Elrond avait fini par comprendre que la blessure de ses souvenirs lui faisait refuser l'idée d'aimer. Lindir avait peur d'être aimé et d'aimer.
Ne voulant pas paraitre irrespectueux, il se remit en route et se dirigea vers ses appartements. Un lieu qui lui semblait si silencieux depuis que son épouse avait pris route pour Aman. Il n'était toutefois pas en peine, car il savait qu'il allait bientôt pourvoir la rejoindre.
Et désormais, il aspirait à ce que son ami et bras droit connaisse ce même bonheur que d'aimer, d'être aimé et construire sa famille.
Il ne doutait pas non plus que ces parents souhaiteraient la même chose.

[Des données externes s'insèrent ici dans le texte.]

-- ==== Sys2Proof/Machine/SeqOps.lean ====
section
/-! DEFINITION. What the sequencer's commands share (R132–R156): timing sets in force, the resident window, the pin pipeline, halting and pausing,
the loop and call stacks, the flags and the step requests. -/

namespace Sys2Proof.Machine

/-! ### Timing registers (R95, R98) -/

/-- A timing register's word for a vector that starts at an instant: a write applies to vectors that start at least 64 cycles after it. -/
def State.tsAt (s : State) (a start : Nat) : Word :=
  match s.seq.tsOld.find? (fun x => x.1 == a && decide (start < x.2.2)) with
  | some x => x.2.1
  | none => s.rd a

/-- A timing register is written: the value that it had holds for 64 cycles; values whose time has passed are dropped. -/
def State.tsWrite (s : State) (a : Nat) (v : Word) : State :=
  let keep := s.seq.tsOld.filter (fun x => decide (s.fU < x.2.2))
  ({ s with seq := { s.seq with tsOld := keep ++ [(a, s.rd a, s.fU + lead64)] } }).wr a v

/-- Period in units of a timing set for a vector that starts at an instant. -/
def State.periodAt (s : State) (k start : Nat) : Nat := (s.tsAt (R.SEQ_PERIOD k) start).toNat + 1

/-- The timing set of a channel for a vector that starts at an instant (R96, R100, R109). -/
def State.tsetAt (s : State) (p k start : Nat) : TSet :=
  let e (a : Nat) : Nat := (s.tsAt a start).toNat
  let mode := s.tsAt (R.PIN_TS_MODE p k) start
  { don := e (R.PIN_TS_DON p k), ddata := e (R.PIN_TS_DDATA p k), dret := e (R.PIN_TS_DRET p k), doff := e (R.PIN_TS_DOFF p k),
    copen := e (R.PIN_TS_COPEN p k), cclose := e (R.PIN_TS_CCLOSE p k), fmt := fieldOf mode 0 4, window := mode.getLsbD 4,
    periodM1 := (s.tsAt (R.SEQ_PERIOD k) start).toNat }

/-! ### Vector addresses and the resident window (R133, R150) -/

/-- Addresses are modulo 2^40. -/
def addr40 (a : Nat) : Nat := a % 2 ^ 40

/-- The successor of an address. -/
def succAddr (a : Nat) : Nat := addr40 (a + 1)

/-- Segment and index of an address. -/
def segOf (a : Nat) : Nat := a / 65536
def idxOf (a : Nat) : Nat := a % 65536

/-- Frame of a segment in the window in force. -/
def State.frameOf (s : State) (seg : Nat) : Nat := s.seq.winBase + (if s.seq.winCount = 0 then 0 else seg % s.seq.winCount)

/-- TAG and FILL of a frame that has taken a refill since WIN_APPLY. -/
def State.frameInfo (s : State) (f : Nat) : Option (Nat × Nat) := (s.seq.frames.find? (fun x => x.1 == f)).map Prod.snd

/-- The address is resident. -/
def State.resident (s : State) (a : Nat) : Bool :=
  match s.frameInfo (s.frameOf (segOf a)) with
  | some (tag, fill) => tag == segOf a && decide (idxOf a < fill)
  | none => false

/-- Place of an address in vector memory. -/
def State.vmemKey (s : State) (a : Nat) : Nat := s.frameOf (segOf a) * 65536 + idxOf a

/-- The vector held at a place; one never written reads as zeros. -/
def vmemFind : List (Nat × Vec) → Nat → Option Vec
  | [], _ => none
  | (b, v) :: r, a => if a = b then some v else if a < b then none else vmemFind r a

/-- Vector memory with a vector written. -/
def vmemSet : List (Nat × Vec) → Nat → Vec → List (Nat × Vec)
  | [], a, v => [(a, v)]
  | (b, w) :: r, a, v => if a = b then (a, v) :: r else if a < b then (a, v) :: (b, w) :: r else (b, w) :: vmemSet r a v

/-- The vector at a resident address. -/
def State.fetchVec (s : State) (a : Nat) : Option Vec :=
  if s.resident a then some ((vmemFind s.seq.vmem (s.vmemKey a)).getD ⟨0, 0, 0, 0, 0, 0⟩) else none

/-- The vector in 144 bytes (R132). -/
def parseVec (b : List Byte) : Vec :=
  { chars := leAt b 0 128, opcode := leAt b 128 1, tset := leAt b 129 1, opa := leAt b 130 2, opb := leAt b 132 4, opc := leAt b 136 8 }

/-! ### The pin pipeline (R135, R136, R143) -/

/-- 192 vector-clock cycles in units. -/
def lead192 : Nat := 192 * 256

/-- First instant with a cycle of the tick and fraction 0 that is not earlier than `t` (R143). -/
def alignUp (t c : Nat) : Nat :=
  let a := t / unitsPerTick * unitsPerTick + (if 3999 < c then 0 else c) * 256
  if t ≤ a then a else a + unitsPerTick

/-- Start of an instance whose predecessor ends at `prev`. -/
def instStart (prev : Nat) (i : Inst) : Nat :=
  let base := match i.startAt with
    | some t => max t prev
    | none => prev
  match i.align with
  | some c => alignUp base c
  | none => base

/-- End of the last instance of the pipeline. -/
def State.pipeEnd (s : State) : Nat :=
  s.seq.pipe.foldl (fun e i => instStart e i + i.reps * s.periodAt i.tset (instStart e i)) s.seq.endAt

/-- The window in which an instance enters the pipeline is open (R135). -/
def State.windowOpen (s : State) : Bool := max s.pipeEnd (s.seq.startAt.getD 0) ≤ s.fU + lead192

/-- Change the sequencer's state. -/
def State.setSeq (s : State) (q : SeqSt) : State := { s with seq := q }

/-- STEP issues one instance and pauses again (R147). -/
def State.afterStep (s : State) : State :=
  if s.seq.stepping ∧ !s.is R.SEQ_STAT_CUST_RUN then s.setSeq { s.seq with stepping := false, ending := some (seqPaused, 0) } else s

/-- Issue instances (R135, R136): they enter the pipeline with the flag changes and step requests that wait; under STEP only the first. -/
def State.issue (s : State) (i : Inst) : State :=
  let q := s.seq
  let n := if q.stepping then min 1 i.reps else i.reps
  let start := match q.startAt with
    | some t => some t
    | none => if q.fresh then some (max ((s.fU / 256 + 64) * 256) ((s.upd.holdTo.getD 0) * unitsPerTick)) else none
  let i1 := { i with reps := n, startAt := start, resumed := q.resumed, fset := (q.pendSet ||| i.fset), fclr := (q.pendClr ||| i.fclr),
                     gstep := q.pendStep ||| i.gstep }
  let q1 := { q with pipe := q.pipe ++ [i1], fresh := false, resumed := false, startAt := none, pendSet := 0, pendClr := 0, pendStep := 0,
                     issued := (q.issued + n) % 2 ^ 32, left := i.reps - n, rep := i.rep0 + n }
  let s1 := ((s.setSeq q1).set R.SEQ_STAT_BUSY 1).set R.SEQ_STAT_OVERDRAFT 0
  s1.afterStep

/-! ### Halting and pausing (R144–R149, R166, R195) -/

/-- SEQ_VADDR in HALTED: the instruction with which RESUME continues (R149): the current one while it still repeats. -/
def State.resumeAddr (s : State) : Nat :=
  if s.seq.left ≠ 0 ∨ s.seq.inWait ∨ s.seq.matching ∨ s.get R.SEQ_STAT_RSTR_STATE = 1 then s.val64 R.SEQ_VADDR_LO else s.seq.next

/-- The channels that are enabled enter drive-off (R195). -/
def State.enabledOff (s : State) : State :=
  (s.seq.pins.filter (fun x => s.is (R.PIN_CTRL_EN x.1))).foldl (fun t x => t.driverOff x.1) s

/-- The pipeline has run out: the sequencer enters the state that was ordered. -/
def State.seqArrive (s : State) (st cause : Nat) : State :=
  if st = seqPaused then ((s.setSeq { s.seq with ending := none, fresh := true }).set R.SEQ_STAT_STATE seqPaused).set R.SEQ_EVT_PAUSED 1
  else
    let a := s.resumeAddr
    let s1 := if cause = 0x0F ∨ cause = 0x12 then s.enabledOff else s
    let s2 := (s1.put64 R.SEQ_VADDR_LO a).set R.SEQ_STAT_OVERDRAFT 0
    let q := { s2.seq with ending := none, stopReq := none, stepping := false, left := 0, inWait := false, matching := false, results := [],
                           next := if s.get R.SEQ_STAT_RSTR_STATE = 1 then s2.seq.next else a, fresh := true, startAt := none, stalled := false }
    (s2.setSeq q).seqEnterHalt cause

/-- What has come about by now: BUSY and WAITING, channels that stop, and the state that was ordered once the last instance has ended. -/
def State.seqSettle (s : State) : State :=
  let ran := decide (s.seq.endAt ≤ s.fU)
  let s1 := if s.seq.pipe = [] ∧ ran then (s.pinSettle s.fU).set R.SEQ_STAT_BUSY 0 else s.pinSettle s.fU
  let wait := s1.seq.inWait || (ran && (s1.seq.pipe.head?.any (fun i => i.align.isSome)))
  let s2 := s1.set R.SEQ_STAT_WAITING (if wait then 1 else 0)
  match s2.seq.ending with
  | some (st, cause) => if s2.seq.pipe = [] ∧ ran then s2.seqArrive st cause else s2
  | none => s2

/-- The field half reaches an instant of the tick, and the sequencer's state follows. -/
def State.atSeq (s : State) (u : Sub) : State := (s.atF u).seqSettle

/-- The sequencer is to halt or pause: issue stops, issued instances run in full (R147, R166). -/
def State.seqEnd (s : State) (st cause : Nat) : State := (s.setSeq { s.seq with ending := some (st, cause) }).seqSettle

/-- Instances of the last entry of the pipeline that have entered it by now: the others are cut and come again when issue continues
(R146: requests are sampled before each ISSUE). -/
def State.cutPipe (s : State) : State :=
  match s.seq.pipe.reverse with
  | [] => s
  | i :: r =>
    let before := (s.setSeq { s.seq with pipe := r.reverse }).pipeEnd
    let t0 := instStart before i
    let period := s.periodAt i.tset t0
    let entered := if s.fU + lead192 < t0 then 0 else (s.fU + lead192 - t0) / period + 1
    let n := min i.reps (max entered (if i.rep0 = 0 then 1 else 0))
    if n = i.reps then s
    else
      s.setSeq { s.seq with pipe := r.reverse ++ (if n = 0 then [] else [{ i with reps := n }]), left := i.reps - n, rep := i.rep0 + n,
                            issued := s.seq.issued - (i.reps - n) }

/-! ### Stacks (R138–R140) -/

/-- A stack error (R140): no instance, a halt with the stack's cause, and source 0x43. The instruction is the one that RESUME would name. -/
def State.stackError (s : State) (cause : Nat) : State :=
  let a := s.val64 R.SEQ_VADDR_LO
  let s1 := (s.setSeq { s.seq with next := a, left := 0, inWait := false, matching := false, stalled := false }).set R.SEQ_STAT_CUST_RUN 0
  (s1.fieldFault 0x43 cause).seqEnd seqHalted cause

/-- The top loop frame, the last of the list. -/
def State.topLoop (s : State) : Option LoopFrame := s.seq.loops.getLast?

/-- Index of the top loop frame, 0 with none (R138). -/
def State.loopIdx (s : State) : Nat := (s.topLoop.map LoopFrame.idx).getD 0

/-- The loop decision (R138): the state with the next instruction set. -/
def State.loopDecide (s : State) (f : LoopFrame) : State :=
  let rest := s.seq.loops.dropLast
  if 1 < f.rem then
    s.setSeq { s.seq with loops := rest ++ [{ f with rem := f.rem - 1, idx := (f.idx + 1) % 2 ^ 32 }], next := f.addr, byLoop := true }
  else s.setSeq { s.seq with loops := rest }

/-! ### Flags and step requests (R137, R238, R183) -/

/-- The flags change at an instant: each is a source of the combiners. -/
def State.setFlags (s : State) (fset fclr at_ : Nat) : State :=
  let old := s.val R.SEQ_FLAGS
  let new := (Nat.land old (255 - fclr % 256)) ||| (fset % 256)
  (List.range 8).foldl (fun t n =>
    if old.testBit n = new.testBit n then t
    else
      let t1 := t.sourceLevel (0x80 + n) (at_ * 256) (new.testBit n)
      if new.testBit n then t1.sourceEvent (0x80 + n) (at_ * 256) else t1) (s.put R.SEQ_FLAGS new)

/-- A trigger reaches a generator whose entry in use waits for it: the first at or after the entry's own step instant counts (R183). -/
def State.genTrigger (s : State) (g sel at_ : Nat) : State :=
  let x := s.gen g
  match x.cur with
  | some e =>
    if (s.get (R.GEN_STAT_STATE g) = 2 ∨ s.get (R.GEN_STAT_STATE g) = 3) ∧ leAt e 0 1 = 1 ∧ leAt e 1 1 % 2 = 1 ∧ leAt e 2 1 % 32 = sel ∧ x.stepAt ≤ at_ ∧ x.trigAt = none then
      s.setGen g { x with trigAt := some at_ }
    else s
  | none => s

/-- A GEN_STEP request (R137, R183). -/
def State.genStepRequest (s : State) (mask at_ : Nat) : State :=
  (bitsOf 48 mask).foldl (fun t g => t.genTrigger g 16 at_) s

/-! ### Dispatch (R134, R146) -/

/-- No request waits and the next instruction may be dispatched now: RUNNING, no routine or repetition in progress, the issue window open. -/
def State.atDispatch (s : State) : Bool :=
  s.seqState == seqRunning && s.seq.ending.isNone && !s.is R.SEQ_STAT_CUST_RUN && s.seq.svc.isEmpty && s.seq.stopReq.isNone
    && !s.seq.jumpReq && (s.seq.stepping || !s.is R.SEQ_CTRL_PAUSE) && !s.is R.USTORE_STAT_CUST_PENDING
    && s.windowOpen

/-- A new instruction may be dispatched: nothing of the preceding one remains. -/
def State.canDispatch (s : State) : Bool := s.atDispatch && s.seq.left == 0 && !s.seq.inWait && !s.seq.matching

/-- The instruction that is dispatched now, when it has an opcode that `ok` takes. -/
def State.dispatchVec (s : State) (ok : Nat → Bool) : Option Vec :=
  if s.canDispatch then (s.fetchVec s.seq.next).filter (fun v => ok v.opcode) else none

/-- Dispatch: SEQ_VADDR reads the instruction, NEXT is the successor, what a routine left is gone (R160, R169). -/
def State.dispatch (s : State) (v : Vec) : State :=
  let a := s.seq.next
  let q := { s.seq with cur := some v, next := succAddr a, issued := 0, effSet := 0, effClr := 0, effStep := false, effEvents := 0, rep := 0 }
  ((s.put64 R.SEQ_VADDR_LO a).set R.SEQ_STAT_RSTR_STATE 0).setSeq q

/-- The 144 bytes of a vector. -/
def vecBytes (v : Vec) : List Byte :=
  leBytes 128 v.chars ++ leBytes 1 v.opcode ++ leBytes 1 v.tset ++ leBytes 2 v.opa ++ leBytes 4 v.opb ++ leBytes 8 v.opc

/-- One instance of the current instruction. -/
def State.plainInst (s : State) (v : Vec) : Inst :=
  { addr := s.val64 R.SEQ_VADDR_LO, chars := v.chars, tset := v.tset % 64, loopIdx := s.loopIdx }

/-- The bytes of a tunnel response: TAG, COUNT, STATUS and data (R45). -/
def rspBytes (tag status : Nat) (ws : List Word) : List Byte :=
  leBytes 2 tag ++ leBytes 2 ws.length ++ leBytes 4 status ++ (ws.map (fun w => leBytes 4 w.toNat)).flatten

/-- Send a tunnel response (R45). -/
def State.sendRsp (s : State) (tag status : Nat) (ws : List Word) : State := s.sendFH 0x12 1 s.fNow.pack (rspBytes tag status ws)

end Sys2Proof.Machine
end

Allongé dans le lit à observer son plafond, il se demandait comment l'aider. Où se trouvait la personne qui lui était destiné ? Alors qu'au lendemain, assit derrière son bureau à commencer à se lister les elfines de son royaume et se demander qui pourrait lui correspondre, le sujet de ses songes se montra à l'entrée de cette pièce de travail dont les portes étaient ouvertes.
Intrigué de le voir si pensif, le coude sur le bureau et l'index contre ses lèvres, le regard dur dans le vide, Lindir se demandait à quoi il pouvait bien songer. Il sortit lui-même de ces questions en fermant le poing qu'il approcha de la porte pour toquer et signaler sa présence. Bingo. Elrond sursauta et le fixa avec des yeux ronds.
Un Elrond qui en le voyant venait de réaliser qu'il le trouvait plus à l'aise avec les elfes masculin. Se pourrait-il ? Cela était peu commun.
Lindir : « Seigneur Elrond ? Tout va bien ? »
Elrond : « Oui, pardon, je songeais. »
Lindir : « Et ça semblait important. »
Elrond : « Pas tant que cela. Te souviens-tu de Kerol ? »
Lindir : « Oui, vous songiez à lui ? »
Elrond : « Je me disais juste que je n'ai eu de nouvelle de son compagnon depuis longtemps. »
Lindir : « Thaenis est pas mal occupé par la fabrication des navires. »
Elrond : « Tu le connais bien ? »
Lindir : « Pas plus que cela, pourquoi ? »
Elrond le sondait, l'analysait. Est-ce que plus difficilement le cœur de Lindir était juste éteint ? Il expira si lourdement, que son cadet se rapprocha inquiet.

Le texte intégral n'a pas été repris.